▶ **Exercise prompt**: Output the records that follow exactly as they are written.

** Extracted entries follows **

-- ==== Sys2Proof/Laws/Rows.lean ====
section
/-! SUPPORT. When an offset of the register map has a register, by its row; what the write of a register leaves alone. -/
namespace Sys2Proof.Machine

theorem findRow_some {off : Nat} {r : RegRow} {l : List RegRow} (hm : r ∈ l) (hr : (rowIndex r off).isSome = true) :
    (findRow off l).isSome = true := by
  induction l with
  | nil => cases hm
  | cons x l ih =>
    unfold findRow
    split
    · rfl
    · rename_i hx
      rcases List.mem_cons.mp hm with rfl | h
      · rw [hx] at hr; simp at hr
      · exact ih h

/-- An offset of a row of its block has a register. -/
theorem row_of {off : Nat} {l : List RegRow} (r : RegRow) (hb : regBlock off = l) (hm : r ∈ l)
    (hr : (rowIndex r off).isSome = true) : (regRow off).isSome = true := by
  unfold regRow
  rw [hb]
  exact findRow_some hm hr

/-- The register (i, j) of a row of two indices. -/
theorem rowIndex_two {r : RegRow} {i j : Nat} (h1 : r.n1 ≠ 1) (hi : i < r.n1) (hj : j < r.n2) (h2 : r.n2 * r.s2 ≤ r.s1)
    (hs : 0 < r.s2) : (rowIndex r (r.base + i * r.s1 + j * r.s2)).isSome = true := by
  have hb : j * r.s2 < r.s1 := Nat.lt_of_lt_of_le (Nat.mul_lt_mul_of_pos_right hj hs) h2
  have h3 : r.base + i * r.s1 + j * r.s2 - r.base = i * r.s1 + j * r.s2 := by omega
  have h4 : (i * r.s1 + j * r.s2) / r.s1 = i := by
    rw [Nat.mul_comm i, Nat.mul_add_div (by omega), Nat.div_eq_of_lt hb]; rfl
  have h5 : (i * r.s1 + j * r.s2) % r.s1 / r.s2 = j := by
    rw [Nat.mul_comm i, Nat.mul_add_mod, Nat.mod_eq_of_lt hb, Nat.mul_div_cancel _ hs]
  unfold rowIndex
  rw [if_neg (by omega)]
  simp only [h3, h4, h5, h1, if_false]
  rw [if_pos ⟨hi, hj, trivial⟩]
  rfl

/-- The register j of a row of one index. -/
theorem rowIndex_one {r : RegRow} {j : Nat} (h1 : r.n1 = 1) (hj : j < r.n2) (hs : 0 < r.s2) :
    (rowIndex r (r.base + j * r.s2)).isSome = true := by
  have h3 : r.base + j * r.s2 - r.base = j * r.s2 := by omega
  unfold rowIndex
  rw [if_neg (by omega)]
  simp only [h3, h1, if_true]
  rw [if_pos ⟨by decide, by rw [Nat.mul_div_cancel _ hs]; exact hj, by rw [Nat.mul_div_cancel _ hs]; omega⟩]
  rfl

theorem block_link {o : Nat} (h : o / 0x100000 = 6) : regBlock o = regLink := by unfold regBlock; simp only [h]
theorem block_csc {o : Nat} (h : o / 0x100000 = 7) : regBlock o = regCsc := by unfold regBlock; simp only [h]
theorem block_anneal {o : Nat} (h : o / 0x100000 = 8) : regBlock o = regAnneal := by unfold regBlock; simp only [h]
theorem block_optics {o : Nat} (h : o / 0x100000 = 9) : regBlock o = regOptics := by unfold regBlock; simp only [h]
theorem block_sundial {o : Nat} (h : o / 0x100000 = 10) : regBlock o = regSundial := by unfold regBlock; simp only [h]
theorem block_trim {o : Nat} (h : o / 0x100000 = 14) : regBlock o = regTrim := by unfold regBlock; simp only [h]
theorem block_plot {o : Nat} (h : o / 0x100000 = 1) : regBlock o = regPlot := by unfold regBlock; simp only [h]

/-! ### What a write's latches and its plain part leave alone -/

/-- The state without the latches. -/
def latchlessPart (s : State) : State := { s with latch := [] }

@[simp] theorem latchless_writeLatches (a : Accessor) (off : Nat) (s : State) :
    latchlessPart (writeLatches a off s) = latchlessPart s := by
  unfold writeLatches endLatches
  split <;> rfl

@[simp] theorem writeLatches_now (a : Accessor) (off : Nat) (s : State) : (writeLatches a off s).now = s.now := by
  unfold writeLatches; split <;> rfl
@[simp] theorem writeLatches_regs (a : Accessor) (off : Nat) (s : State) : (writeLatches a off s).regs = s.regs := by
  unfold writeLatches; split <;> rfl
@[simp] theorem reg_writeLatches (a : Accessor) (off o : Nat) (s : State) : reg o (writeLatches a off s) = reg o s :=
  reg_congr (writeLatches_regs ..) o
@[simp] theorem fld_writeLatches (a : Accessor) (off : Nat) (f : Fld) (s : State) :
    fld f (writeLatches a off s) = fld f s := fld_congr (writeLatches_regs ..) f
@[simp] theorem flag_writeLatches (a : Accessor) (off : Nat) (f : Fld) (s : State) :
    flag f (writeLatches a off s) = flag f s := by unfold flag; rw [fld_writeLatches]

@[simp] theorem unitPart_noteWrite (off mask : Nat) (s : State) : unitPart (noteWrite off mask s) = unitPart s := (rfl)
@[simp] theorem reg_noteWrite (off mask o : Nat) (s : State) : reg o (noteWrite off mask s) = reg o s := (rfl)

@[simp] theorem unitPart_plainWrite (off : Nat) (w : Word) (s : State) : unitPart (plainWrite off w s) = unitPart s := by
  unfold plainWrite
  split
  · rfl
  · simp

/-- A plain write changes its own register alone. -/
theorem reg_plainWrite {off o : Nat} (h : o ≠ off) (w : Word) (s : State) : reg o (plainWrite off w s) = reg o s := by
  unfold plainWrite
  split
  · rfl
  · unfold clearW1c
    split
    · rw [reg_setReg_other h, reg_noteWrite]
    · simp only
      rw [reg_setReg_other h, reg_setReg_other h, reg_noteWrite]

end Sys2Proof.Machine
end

** End of Extracted entries **

▶ **Exercise output**:
-- ==== Sys2Proof/Laws/Rows.lean ====
section
/-! SUPPORT. When an offset of the register map has a register, by its row; what the write of a register leaves alone. -/
namespace Sys2Proof.Machine

theorem findRow_some {off : Nat} {r : RegRow} {l : List RegRow} (hm : r ∈ l) (hr : (rowIndex r off).isSome = true) :
    (findRow off l).isSome = true := by
  induction l with
  | nil => cases hm
  | cons x l ih =>
    unfold findRow
    split
    · rfl
    · rename_i hx
      rcases List.mem_cons.mp hm with rfl | h
      · rw [hx] at hr; simp at hr
      · exact ih h

/-- An offset of a row of its block has a register. -/
theorem row_of {off : Nat} {l : List RegRow} (r : RegRow) (hb : regBlock off = l) (hm : r ∈ l)
    (hr : (rowIndex r off).isSome = true) : (regRow off).isSome = true := by
  unfold regRow
  rw [hb]
  exact findRow_some hm hr

/-- The register (i, j) of a row of two indices. -/
theorem rowIndex_two {r : RegRow} {i j : Nat} (h1 : r.n1 ≠ 1) (hi : i < r.n1) (hj : j < r.n2) (h2 : r.n2 * r.s2 ≤ r.s1)
    (hs : 0 < r.s2) : (rowIndex r (r.base + i * r.s1 + j * r.s2)).isSome = true := by
  have hb : j * r.s2 < r.s1 := Nat.lt_of_lt_of_le (Nat.mul_lt_mul_of_pos_right hj hs) h2
  have h3 : r.base + i * r.s1 + j * r.s2 - r.base = i * r.s1 + j * r.s2 := by omega
  have h4 : (i * r.s1 + j * r.s2) / r.s1 = i := by
    rw [Nat.mul_comm i, Nat.mul_add_div (by omega), Nat.div_eq_of_lt hb]; rfl
  have h5 : (i * r.s1 + j * r.s2) % r.s1 / r.s2 = j := by
    rw [Nat.mul_comm i, Nat.mul_add_mod, Nat.mod_eq_of_lt hb, Nat.mul_div_cancel _ hs]
  unfold rowIndex
  rw [if_neg (by omega)]
  simp only [h3, h4, h5, h1, if_false]
  rw [if_pos ⟨hi, hj, trivial⟩]
  rfl

/-- The register j of a row of one index. -/
theorem rowIndex_one {r : RegRow} {j : Nat} (h1 : r.n1 = 1) (hj : j < r.n2) (hs : 0 < r.s2) :
    (rowIndex r (r.base + j * r.s2)).isSome = true := by
  have h3 : r.base + j * r.s2 - r.base = j * r.s2 := by omega
  unfold rowIndex
  rw [if_neg (by omega)]
  simp only [h3, h1, if_true]
  rw [if_pos ⟨by decide, by rw [Nat.mul_div_cancel _ hs]; exact hj, by rw [Nat.mul_div_cancel _ hs]; omega⟩]
  rfl

theorem block_link {o : Nat} (h : o / 0x100000 = 6) : regBlock o = regLink := by unfold regBlock; simp only [h]
theorem block_csc {o : Nat} (h : o / 0x100000 = 7) : regBlock o = regCsc := by unfold regBlock; simp only [h]
theorem block_anneal {o : Nat} (h : o / 0x100000 = 8) : regBlock o = regAnneal := by unfold regBlock; simp only [h]
theorem block_optics {o : Nat} (h : o / 0x100000 = 9) : regBlock o = regOptics := by unfold regBlock; simp only [h]
theorem block_sundial {o : Nat} (h : o / 0x100000 = 10) : regBlock o = regSundial := by unfold regBlock; simp only [h]
theorem block_trim {o : Nat} (h : o / 0x100000 = 14) : regBlock o = regTrim := by unfold regBlock; simp only [h]
theorem block_plot {o : Nat} (h : o / 0x100000 = 1) : regBlock o = regPlot := by unfold regBlock; simp only [h]

/-! ### What a write's latches and its plain part leave alone -/

/-- The state without the latches. -/
def latchlessPart (s : State) : State := { s with latch := [] }

@[simp] theorem latchless_writeLatches (a : Accessor) (off : Nat) (s : State) :
    latchlessPart (writeLatches a off s) = latchlessPart s := by
  unfold writeLatches endLatches
  split <;> rfl

@[simp] theorem writeLatches_now (a : Accessor) (off : Nat) (s : State) : (writeLatches a off s).now = s.now := by
  unfold writeLatches; split <;> rfl
@[simp] theorem writeLatches_regs (a : Accessor) (off : Nat) (s : State) : (writeLatches a off s).regs = s.regs := by
  unfold writeLatches; split <;> rfl
@[simp] theorem reg_writeLatches (a : Accessor) (off o : Nat) (s : State) : reg o (writeLatches a off s) = reg o s :=
  reg_congr (writeLatches_regs ..) o
@[simp] theorem fld_writeLatches (a : Accessor) (off : Nat) (f : Fld) (s : State) :
    fld f (writeLatches a off s) = fld f s := fld_congr (writeLatches_regs ..) f
@[simp] theorem flag_writeLatches (a : Accessor) (off : Nat) (f : Fld) (s : State) :
    flag f (writeLatches a off s) = flag f s := by unfold flag; rw [fld_writeLatches]

@[simp] theorem unitPart_noteWrite (off mask : Nat) (s : State) : unitPart (noteWrite off mask s) = unitPart s := (rfl)
@[simp] theorem reg_noteWrite (off mask o : Nat) (s : State) : reg o (noteWrite off mask s) = reg o s := (rfl)

@[simp] theorem unitPart_plainWrite (off : Nat) (w : Word) (s : State) : unitPart (plainWrite off w s) = unitPart s := by
  unfold plainWrite
  split
  · rfl
  · simp

/-- A plain write changes its own register alone. -/
theorem reg_plainWrite {off o : Nat} (h : o ≠ off) (w : Word) (s : State) : reg o (plainWrite off w s) = reg o s := by
  unfold plainWrite
  split
  · rfl
  · unfold clearW1c
    split
    · rw [reg_setReg_other h, reg_noteWrite]
    · simp only
      rw [reg_setReg_other h, reg_setReg_other h, reg_noteWrite]

end Sys2Proof.Machine
end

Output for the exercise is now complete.